On one hand, chronic illness takes away all the normal choices in life. Having a career, making plans and arrangments, the choices that we all expect in an average lifetime. On the other, it opens up an array of them that we never knew before even existed. Apportioning blame is all about choice, and not ones as simple as what clothes will I wear today. Unlike all those identical Aspirins, that claim to work on different things, we have to choose from our list of possibilities, manage our symptoms and work out what will really help us the most. We have to become our personal unpaid doctors, as, we eventually know more than they do about our health. In many ways, our doctors most frequent use, isn’t to diagnose, but when we turn to them, to write our prescriptions. All too often, when we ask for their help, we actually arrive not with a great description of what is happening to us, but frequently with the name of our chosen medication to make our lives comfortable again.

I, along with everyone else out there, living with conditions that affect and control our nervous system, know all to well the array of pains and their favoured places. For me, those lightening bolts have always favoured my head. Not just burrowing their way into my brain, but also taking away the pleasure in eating at times, as they are triggered, from somewhere deep in my jaw. It doesn’t matter from which area they are born, they have a one thing in common, they stop you in your tracks, make you cringe in a way that means the world can see your pain, and at their worst, often make you wish, for a millie-second, that you were dead, or if not make you wish for it, suspect that will be your next stop. I have been known in the past to land up slumped forwards, holding my head in my hands with tears rolling down my cheeks, just from the pain. I had forgotten those moments, I guess there is the proof I was looking for, my medication is still working. It has been many years now that I have been taking drugs to subdue those pains, and I have no wish for the return of their once regular presence either.

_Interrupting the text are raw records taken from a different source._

/-- QUEUE SEGMENT in a configured station, on a valid record. -/
theorem takeQueueSegment_of_body {s : State} {ps : List Byte} {b : SegBody} (hconfig : s.config.isSome = true)
    (hbody : validBody s ps = some b) : takeQueueSegment ps s =
      if queueRateFails s.cfg b then refuse .rate 2 s
      else if s.seq.axis = .halted then refuse .halted 2 s
      else if Config.queueCapacity ≤ s.seq.queue.length then refuse .queueFull 2 s
      else respond .accepted (bytes16 s.seq.nextSeq) 2 (appendSegment (word16At ps 1) b s) := by
  unfold takeQueueSegment
  rw [if_neg (by cases hc : s.config <;> simp_all), hbody]

/-- A QUEUE SEGMENT that is refused changes the port alone. -/
theorem exec_queueSegment_refused {s : State} {bytes ps : List Byte} {a : Answer}
    (hcompletes : Completes 0x10 16 bytes s.port ps)
    (h : takeQueueSegment ps (holdParams 0x10 ps s) = refuse a 2 (holdParams 0x10 ps s)) :
    exec (.queueSegment bytes) s = .next { s with port := taken 0x10 ps (answerBytes a [] 2) none s.port } := by
  rw [exec_queueSegment_of_completes hcompletes, h, refuse_holdParams]

/-- Settles O47: QUEUE SEGMENT by the conditions of R18, FLUSH QUEUE, and SET POSITION by R53. -/
theorem planRequestsAnswer : Obligations.PlanRequestsAnswer := by
  refine ⟨fun s bytes ps hcompletes => ⟨fun hnone => ?_, fun hconfig hno => ?_, fun b hconfig hgives => ?_⟩,
    fun s hrequest => ?_, fun s bytes ps hcompletes => ?_⟩
  · exact exec_queueSegment_refused (a := .notConfigured) hcompletes
      (if_pos (by exact Option.isNone_iff_eq_none.mpr hnone))
  · have hinvalid : validBody (holdParams 0x10 ps s) ps = none :=
      Option.eq_none_iff_forall_ne_some.mpr fun b hb => hno b ((validBody_iff_gives _ ps b).mp hb)
    refine exec_queueSegment_refused (a := .badParameter) hcompletes ?_
    rw [takeQueueSegment, if_neg (isNone_holdParams _ _ hconfig), hinvalid]
  · have htake := takeQueueSegment_of_body (s := holdParams 0x10 ps s) hconfig ((validBody_iff_gives _ ps b).mpr hgives)
    refine ⟨fun hrate => ?_, fun hrate => ?_⟩
    · exact exec_queueSegment_refused (a := .rate) hcompletes
        (htake.trans (if_pos ((queueRateFails_iff s b).mpr hrate)))
    · have hpass : ¬ queueRateFails s.cfg b = true := fun hfails =>
        let ⟨n, d, hb, hlt⟩ := (queueRateFails_iff s b).mp hfails
        absurd (hrate n d hb) (Nat.not_le.mpr hlt)
      rw [if_neg (by exact hpass)] at htake
      refine ⟨fun hhalted => ?_, fun hlive hfull => ?_, fun hlive hroom => ?_⟩
      · exact exec_queueSegment_refused (a := .halted) hcompletes (htake.trans (if_pos (by exact hhalted)))
      · rw [if_neg (by exact hlive)] at htake
        exact exec_queueSegment_refused (a := .queueFull) hcompletes (htake.trans (if_pos (by exact hfull)))
      · rw [if_neg (by exact hlive), if_neg (by exact Nat.not_le.mpr hroom)] at htake
        rw [exec_queueSegment_of_completes hcompletes, htake,
          respond_port_of_holdParams (s := s) (t := appendSegment (word16At ps 1) b (holdParams 0x10 ps s)) rfl]
        rfl
  · exact congrArg Host.Outcome.next (clockPlain_of_request hrequest _ _)
  · rw [exec_setPosition_of_completes hcompletes]
    refine ⟨fun hbusy => ?_, fun hfree => ?_⟩
    · rw [takeSetPosition, if_pos (by exact (positionBusy_iff s.seq).mpr hbusy), refuse_holdParams]
      rfl
    · have hnot : ¬ positionBusy s.seq = true := by
        rw [positionBusy_iff]
        rintro (h | h | ⟨h, howes⟩) <;> obtain hf | hf | ⟨hf, hnone⟩ := hfree <;> simp_all
      rw [takeSetPosition, if_neg (by exact hnot),
        respond_port_of_holdParams (s := s)
          (t := (holdParams 0x14 ps s).setGen { (holdParams 0x14 ps s).gen with
            position := word32At ps 0, known := true }) rfl, word32At_eq]
      rfl

end Sys2Proof.Claims
end

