/-- Settles O11, by whether the slot that begins is the own one and the link transmits. -/
theorem slotStartTransmitsOwnFrame : Obligations.SlotStartTransmitsOwnFrame := by
  refine ⟨fun s hraised hcount ht hlink => ?_, fun s hraised hother => ?_⟩
  · have hown : ownSlotStart s = true := (ownSlotStart_iff s).mpr ⟨⟨hcount, ht⟩, hlink⟩
    rw [exec_slotStart hraised, if_pos hown]
    obtain ⟨peers, slots, hshown, hmap⟩ := noteShown_writes (slotTaken s)
    have hjoining : s.link.state = .joining ↔ s.link.state ≠ .active := by
      obtain h | h := hlink <;> rw [h] <;> decide
    have hwrites : transmitOwnFrame (slotTaken s) =
        (writeOwnEntry s.ownFrame (noteShown (slotTaken s))).setLink
          { s.link with tx := some { bytes := s.ownFrame, elapsed := 0 } } := rfl
    have hnotes : (transmitOwnFrame (slotTaken s)).notes = (noteShown (slotTaken s)).notes := rfl
    have hid : (noteShown (slotTaken s)).id = s.id := by rw [hshown]; rfl
    refine ⟨_, rfl, ?_, ?_, fun k => ?_, fun i hi => ?_, fun i n dests p c st hsending hactive hslot => ?_, ?_, ?_, ?_, ?_,
      ?_, ?_, ?_, ?_, ?_, ?_, ?_, ?_, ?_, ?_⟩
    · rw [hwrites]; rfl
    · rw [hwrites, writeOwnEntry, hshown]; rfl
    · change (writeOwnEntry s.ownFrame (noteShown (slotTaken s))).entry k = _
      rw [writeOwnEntry, updateEntry_entry, hid, noteShown_entry, noteShown_entry]
      by_cases hactive : s.link.state = .active
      · have hnot : (slotTaken s).link.state ≠ .joining := by
          change s.link.state ≠ .joining
          rw [hactive]; decide
        rw [if_neg hnot, if_neg hnot]
        by_cases hk : k = s.id
        · subst hk
          simp [shownResync, slotTaken, hactive, Option.isNone_iff_eq_none, State.entry]
        · simp [shownResync, slotTaken, hactive, hk, Option.isNone_iff_eq_none, State.entry]
      · have hyes : (slotTaken s).link.state = .joining := hjoining.mpr hactive
        rw [if_pos hyes, if_pos hyes]
        by_cases hk : k = s.id
        · subst hk
          simp [slotTaken, hactive, State.entry]
        · simp [slotTaken, hactive, hk, State.entry]
    · rw [hnotes, noteShown_other_slots (s := slotTaken s) hi]
      rfl
    · have hnot : (slotTaken s).link.state ≠ .joining := by
        change s.link.state ≠ .joining
        rw [hactive]; decide
      rw [hnotes, noteShown_sending hnot (sending_of_slot (s := slotTaken s) hsending hslot), setSlot_get, if_pos rfl]
      exact ⟨_, rfl, fun k => showPending_get s.timer.cycle st k⟩
    · rw [hnotes, hshown]; rfl
    · rw [hnotes, hshown]; rfl
    · rw [hnotes, hshown]; rfl
    · rw [hwrites, writeOwnEntry, hshown]; exact hmap
    all_goals
      rw [hwrites, writeOwnEntry, hshown]
      rfl
  · have hnot : ownSlotStart s ≠ true := fun hown => by
      obtain ⟨⟨_, ht⟩, hlink⟩ := (ownSlotStart_iff s).mp hown
      obtain h | ⟨hj, ha⟩ := hother
      · exact h ht
      · exact hlink.elim hj ha
    rw [exec_slotStart hraised, if_neg hnot]
    rfl

/-- Settles O12: the bytes of the own frame one by one, its checks, and its note section. -/
theorem ownFrameIsReceivedWhole : Obligations.OwnFrameIsReceivedWhole := by
  intro s c other late hconfig hvalid hlaw hlate
  have hcfg : s.cfg = c := by rw [State.cfg, hconfig]; rfl
  obtain ⟨_, hcode, hcount, hcount', _, _, hlead, hlead', _, _, _, _, _, _, hid, _⟩ := (settingsValid_iff s.id c).mp hvalid
  obtain ⟨hstation, hjoin, hhalted, horigin, _⟩ := stationByte_fields s.id (decide (s.link.state = .joining))
    (decide (s.seq.axis = .halted)) s.origin s.notes.sendingId.isSome
  obtain ⟨hknown, haxis⟩ := axisByte_fields s.seq.axis s.gen.known
  obtain ⟨hcountField, hleadField⟩ := profileByte_fields hcount hcount' hlead hlead'
  refine ⟨validSlot_own hlaw hid hlate, ?_, ?_⟩
  · refine decide_eq_true ?_
    rw [ownFrame_eq]
    refine ⟨?_, ?_, ?_⟩
    · change ((BitVec.ofNat 8 s.cfg.cycleCode).extractLsb' 0 7).toNat = c.cycleCode
      rw [hcfg, cycleCode_field hcode]
    · change ((profileByte s.cfg).extractLsb' 4 4).toNat + 1 = c.stationCount
      rw [hcfg, hcountField]
    · change ((profileByte s.cfg).extractLsb' 0 3).toNat + 1 = c.releaseLead
      rw [hcfg, hleadField]
  · rw [ownFrame_eq]
    refine ⟨hstation, join_bytes16 s.timer.cycle, hjoin, hhalted, horigin, hknown, haxis, join_bytes32 s.gen.position, ?_, rfl,
      join_bytes16 s.barrier.histCycle, join_bytes16 (s.peerBits PeerEntry.memory),
      join_bytes16 (s.peerBits PeerEntry.refuse), join_bytes16 (s.peerBits PeerEntry.resync),
      fun hnone => parseNote_none hnone _, fun i n dests p b st hsending hslot => parseNote_sending hlaw hsending hslot _⟩
    have hfields : byteAt (frameHead s (s.noteSection ++ bytes16 (crc16 s.ownFrameBody))) 11 = barrierTag s ∧
        word16At (frameHead s (s.noteSection ++ bytes16 (crc16 s.ownFrameBody))) 12 = barrierArrival s ∧
        word16At (frameHead s (s.noteSection ++ bytes16 (crc16 s.ownFrameBody))) 14 = barrierMask s :=
      ⟨rfl, join_bytes16 (barrierArrival s), join_bytes16 (barrierMask s)⟩
    unfold barrierTag barrierArrival barrierMask at hfields
    cases hctx : s.barrier.ctx with
    | none =>
      rw [hctx] at hfields
      exact hfields
    | some x =>
      rw [hctx] at hfields
      exact hfields
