-- ==== Sys2Proof/Proofs/CounterKept.lean ====
section
/-! PROOFS. What leaves the counter, its flag and the step pulse alone: every cause, every frame, every start, and every
command but the few that step, home or set the counter. -/

namespace Sys2Proof.Machine

open Sys2Proof.Claims

/-! ## Causes -/

/-- Nothing has stepped and no segment has gone on: at most the axis state differs, or a halt has ended all work. -/
structure Still (s t : State) : Prop where
  cycle : t.timer.cycle = s.timer.cycle
  config : t.config = s.config
  held : s.held <+: t.held
  rests : Rests s → Rests t
  kept : (t.gen = s.gen ∧ t.seq = { s.seq with axis := t.seq.axis }) ∨
    (Rests t ∧ t.gen = { s.gen with dirSetup := none, refused := false })

theorem Still.refl (s : State) : Still s s := ⟨rfl, rfl, List.prefix_rfl, id, .inl ⟨rfl, rfl⟩⟩

theorem Still.trans {s t u : State} (h : Still s t) (k : Still t u) : Still s u := by
  refine ⟨k.cycle.trans h.cycle, k.config.trans h.config, h.held.trans k.held, fun hs => k.rests (h.rests hs), ?_⟩
  obtain ⟨hgen, hseq⟩ | ⟨hrests, hgen⟩ := h.kept
  · obtain ⟨kgen, kseq⟩ | ⟨krests, kgen⟩ := k.kept
    · exact .inl ⟨kgen.trans hgen, by rw [kseq, hseq]⟩
    · exact .inr ⟨krests, by rw [kgen, hgen]⟩
  · refine .inr ⟨k.rests hrests, ?_⟩
    obtain ⟨kgen, _⟩ | ⟨_, kgen⟩ := k.kept
    · rw [kgen, hgen]
    · rw [kgen, hgen]

theorem SameMotion.still {s t : State} (h : SameMotion s t) : Still s t where
  cycle := h.cycle
  config := h.config
  held := by rw [h.held]
  rests hs := ⟨by rw [h.seq]; exact hs.axis, by rw [h.seq]; exact hs.exec, by rw [h.seq]; exact hs.outstanding,
    by rw [h.seq]; exact hs.queue, by rw [h.barrier]; exact hs.ctx⟩
  kept := .inl ⟨h.gen, by rw [h.seq]⟩

theorem TableFrame.still {s t : State} (h : TableFrame s t) : Still s t where
  cycle := by rw [h.clock.timer]
  config := h.clock.station.config
  held := by rw [h.held]
  rests hs := ⟨by rw [h.seq]; exact hs.axis, by rw [h.seq]; exact hs.exec, by rw [h.seq]; exact hs.outstanding,
    by rw [h.seq]; exact hs.queue, by rw [h.barrier]; exact hs.ctx⟩
  kept := .inl ⟨h.gen, by rw [h.seq]⟩

theorem haltTaken_still (c : Cause) (s : State) : Still s (haltTaken c s) where
  cycle := by rw [(haltTaken_clock c s).timer]
  config := haltTaken_config c s
  held := by rw [haltTaken_held]; exact List.prefix_append _ _
  rests _ := haltTaken_rests c s
  kept := .inr ⟨haltTaken_rests c s, haltTaken_gen c s⟩

theorem setLatch_still (s : State) : Still s (setLatch s) :=
  ⟨rfl, rfl, List.prefix_rfl, fun h => ⟨h.axis, h.exec, h.outstanding, h.queue, h.ctx⟩, .inl ⟨rfl, rfl⟩⟩

theorem takeCause_still (c : Cause) (s : State) : Still s (takeCause c s) := by
  rcases takeCause_cases c s with ⟨_, _, h⟩ | ⟨_, h⟩ | ⟨_, h⟩ <;> rw [h]
  · exact haltTaken_still c s
  · split
    · exact setLatch_still s
    · exact .refl s
  · split
    · exact setLatch_still s
    · exact .refl s

/-- A context is written only where one is. -/
theorem setBarrier_still {s : State} {x : BarrierCtx} (h : s.barrier.ctx = some x) (b : BarrierUnit) :
    Still s (s.setBarrier b) :=
  ⟨rfl, rfl, List.prefix_rfl, fun hs => (by cases h.symm.trans hs.ctx), .inl ⟨rfl, rfl⟩⟩

theorem failBarrier_still (code : Code) (s : State) : Still s (failBarrier code s) := by
  unfold failBarrier
  split
  · exact .refl s
  · rename_i x hx
    exact (setBarrier_still hx _).trans (takeCause_still _ _)
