/-- A write of the counter and its flag alone. -/
theorem setCounter_keeps (s : State) (v : Position) (known : Bool) :
    Keeps s (s.setGen { s.gen with position := v, known := known }) :=
  ⟨rfl, rfl, List.prefix_rfl, rfl, rfl, rfl, rfl, .inl ⟨rfl, rfl⟩,
    fun hs => ⟨hs.axis, hs.exec, hs.outstanding, hs.queue, hs.ctx⟩, id, fun hs => ⟨hs.exec, hs.finishing⟩⟩

theorem endHomed_homes {v : Position} (he : s.seq.exec = some e) (hv : e.homeValue = some v) (hfin : s.seq.finishing = [])
    (hactive : s.inputActive .home = true) : Keeps s (endHomed e v s) ∧ HomesTo v s (endHomed e v s) := by
  obtain ⟨hkeeps, hcounts⟩ := endUntimed_keeps (s := s.setGen { s.gen with position := v, known := true }) he .homed .none
  obtain ⟨hclosed, hmem⟩ := endUntimed_closes (s := s.setGen { s.gen with position := v, known := true }) (e := e) hfin .homed .none
  exact ⟨(setCounter_keeps s v true).trans hkeeps,
    ⟨hactive, ⟨e, he, hv⟩, hcounts.position, hcounts.known, hclosed, _, hmem, rfl, rfl, rfl, rfl⟩⟩

theorem endHomeFailed_fails (he : s.seq.exec = some e) (hfin : s.seq.finishing = []) :
    Keeps s (endHomeFailed e s) ∧ HomeFails s (endHomeFailed e s) := by
  obtain ⟨hkeeps, hcounts⟩ := endUntimed_keeps (s := s.setGen { s.gen with known := false }) he .homeFailed .none
  obtain ⟨hclosed, hmem⟩ := endUntimed_closes (s := s.setGen { s.gen with known := false }) (e := e) hfin .homeFailed .none
  exact ⟨(setCounter_keeps s s.gen.position false).trans hkeeps,
    ⟨hcounts.position, hcounts.known, hclosed, _, hmem, rfl, rfl, rfl⟩⟩

/-! ## Examinations -/

/-- The counter stays, or a HOME ends HOMED. -/
def Examines (s t : State) : Prop := Keeps s t ∧ (Counts s t ∨ ∃ v, HomesTo v s t)

theorem Examines.refl (s : State) : Examines s s := ⟨.refl s, .inl (.refl s)⟩

theorem examineFirst_examines {u : UntimedSource} (he : s.seq.exec = some e) (hu : e.source = .untimed u)
    (hfin : s.seq.finishing = []) : Examines s (examineFirst e u s) := by
  have hstepping : Examines s (setExecSource e (.untimed (enterStepping u)) s) :=
    ⟨setExecSource_keeps he _, .inl (setExecSource_counts he (homeValue_untimed hu).symm)⟩
  unfold examineFirst
  split
  · rename_i v hv
    split
    · rename_i hactive
      obtain ⟨hkeeps, hhomes⟩ := endHomed_homes he ((homeValue_untimed hu).trans hv) hfin hactive
      exact ⟨hkeeps, .inr ⟨v, hhomes⟩⟩
    · exact hstepping
  · split
    · obtain ⟨hkeeps, hcounts⟩ := endUntimed_keeps he .probeActiveAtStart .none
      exact ⟨hkeeps, .inl hcounts⟩
    · exact hstepping

theorem firstExamination_examines (s : State) : Examines s (firstExamination s) := by
  rcases firstExamination_cases s with h | ⟨e, u, he, hu, _, hfin, h⟩
  · rw [h]
    exact .refl s
  · rw [h]
    exact examineFirst_examines he hu hfin

end Ends

/-! ## The events -/

/-- What an event of the Step Generator can do. -/
inductive StepMoves (e : StepTurn) (s t : State) : Prop
  | examines (h : Examines s t)
  | fails (he : e = .closingTick) (hopen : ¬ Closed s) (hkeeps : Keeps s t) (h : HomeFails s t)
  | turns (he : e = .dirChange) (hdue : dirChangeDue s = true) (h : t = changeDir s)
  | begins (he : e = .stepPulseBegin) (hconditions : stepConditions s = true) (hrefusal : stepRefusal s = none)
      (hhead : ¬ Closed s) (h : Examines (beginPulse s) t)

theorem StepMoves.refl (e : StepTurn) (s : State) : StepMoves e s s := .examines (.refl s)

section Events

variable {s : State}

theorem flipInput_keeps (s : State) : Keeps s (flipInput .probe s) ∧ Counts s (flipInput .probe s) :=
  ⟨⟨rfl, rfl, List.prefix_rfl, rfl, rfl, rfl, rfl, .inl ⟨rfl, rfl⟩,
    fun hs => ⟨hs.axis, hs.exec, hs.outstanding, hs.queue, hs.ctx⟩, id, fun hs => ⟨hs.exec, hs.finishing⟩⟩,
    ⟨rfl, rfl, fun e he => ⟨e, he, rfl⟩⟩⟩

theorem probeChanged_keeps (s : State) : Keeps s (probeChanged s) ∧ Counts s (probeChanged s) := by
  unfold probeChanged
  split
  · exact ⟨.refl s, .refl s⟩
  · rename_i e he
    split
    · rename_i u hu
      split
      · unfold watchProbe
        split
        · exact endUntimed_keeps he _ _
        · exact ⟨setExecSource_keeps he _, setExecSource_counts he (homeValue_untimed hu).symm⟩
      · exact ⟨.refl s, .refl s⟩
    · exact ⟨.refl s, .refl s⟩

theorem changeProbe_keeps (s : State) : Keeps s (changeLevel .probe s) ∧ Counts s (changeLevel .probe s) := by
  obtain ⟨hflip, hsame⟩ := flipInput_keeps s
  obtain ⟨hkeeps, hcounts⟩ := probeChanged_keeps (flipInput .probe s)
  exact ⟨hflip.trans hkeeps, hcounts.position, hcounts.known, hcounts.exec⟩

theorem fallDue_keeps (s : State) : Keeps s (fallDue s) ∧ Counts s (fallDue s) := by
  unfold fallDue
  split
  · exact ⟨.refl s, .refl s⟩
  · rename_i e he
    split
    · rename_i src hsrc
      exact ⟨setExecSource_keeps he _, setExecSource_counts he (homeValue_timed hsrc).symm⟩
    · exact ⟨.refl s, .refl s⟩

theorem fallDueUntimed_keeps (s : State) : Keeps s (fallDueUntimed s) ∧ Counts s (fallDueUntimed s) := by
  unfold fallDueUntimed
  split
  · exact ⟨.refl s, .refl s⟩
  · rename_i e he
    split
    · rename_i u hu
      exact ⟨setExecSource_keeps he _, setExecSource_counts he (homeValue_untimed hu).symm⟩
    · exact ⟨.refl s, .refl s⟩

theorem closingTick_head (h : closingTickDue s = true) : s.seq.finishing = [] := by
  have hnow : closingTickNow s = true := (Bool.and_eq_true_iff.mp h).2
  unfold closingTickNow at hnow
  split at hnow
  · rename_i u hu
    obtain ⟨hfin, _⟩ := head_eq_untimed hu
    exact hfin
  · cases hnow

theorem closeSegment_moves (h : closingTickDue s = true) : StepMoves .closingTick s (closeSegment s) := by
  have hfin := closingTick_head h
  unfold closeSegment
  split
  · exact .refl _ s
  · rename_i e he
    split
    · rename_i u hu
      split
      · rename_i v hv
        split
        · rename_i hactive
          obtain ⟨hkeeps, hhomes⟩ := endHomed_homes he ((homeValue_untimed hu).trans hv) hfin hactive
          exact .examines ⟨hkeeps, .inr ⟨v, hhomes⟩⟩
        · obtain ⟨hkeeps, hfails⟩ := endHomeFailed_fails he hfin
          exact .fails rfl (fun hclosed => by cases hclosed.exec.symm.trans he) hkeeps hfails
      · obtain ⟨hkeeps, hcounts⟩ := endUntimed_keeps he .probeMiss .none
        exact .examines ⟨hkeeps, .inl hcounts⟩
    · exact .refl _ s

This morning, is nothing but a reminder, a run of pains that make me shudder, flinch and wait for their power to pass. Remembering their big brothers, has put a smile on my face, as I might not like or be happy about their presence, but if this is the worst they can do, then I can smile. The fact, they have been shooting at me now every few minutes, for the past three hours, has also removed my natural fear. PRMS wasn’t foremost in my mind when I had the very first one this morning. Just because I’m already ill, it doesn’t mean I don’t fear the same things that anyone else would. Yes, the word stroke, did enter my head, just as severe pain in my chest, makes me question the condition of my heart, after all, I’m still human and I still fear what I don’t know. By the time I started to write today, I had dismissed such an idea, and relegated them to their true position, but that alone leaves me, with one question. If I were to have a stroke, would I ignore that too? Would I or you, actually land up dying, just because we’re so used to being ill, so used to being in pain, that we would dismiss the one most important pain of all, that one we shouldn’t?

 

Please read my blog from 2 years ago today – 21/01/2014 – The sight of what

There is something horrid about the day that the shopping arrives, just opening the fridge this morning was depressing, there is almost nothing left in it. I know that within an hour that will change and the……

 

 

 

 

1 thought on “One small question

  1. I was recently thinking about the different medical conditions that my head pain might camouflage. Like, if I were to get a brain tumor or infection in my teeth or jaw, how would I know? Would the pain be different? When you suffer from constant pain, how to know if new or increased pain is something to worry about? I dunno, but with everything else that I have to deal with on a daily basis, I’ve decided not to worry about this. However, if I have other symptoms besides the pain, I might look into it. (Or not.) What is the value of being diagnosed or treated with an additional medical condition? I guess that’s a benefit/risk ratio that we each have to decide for ourselves.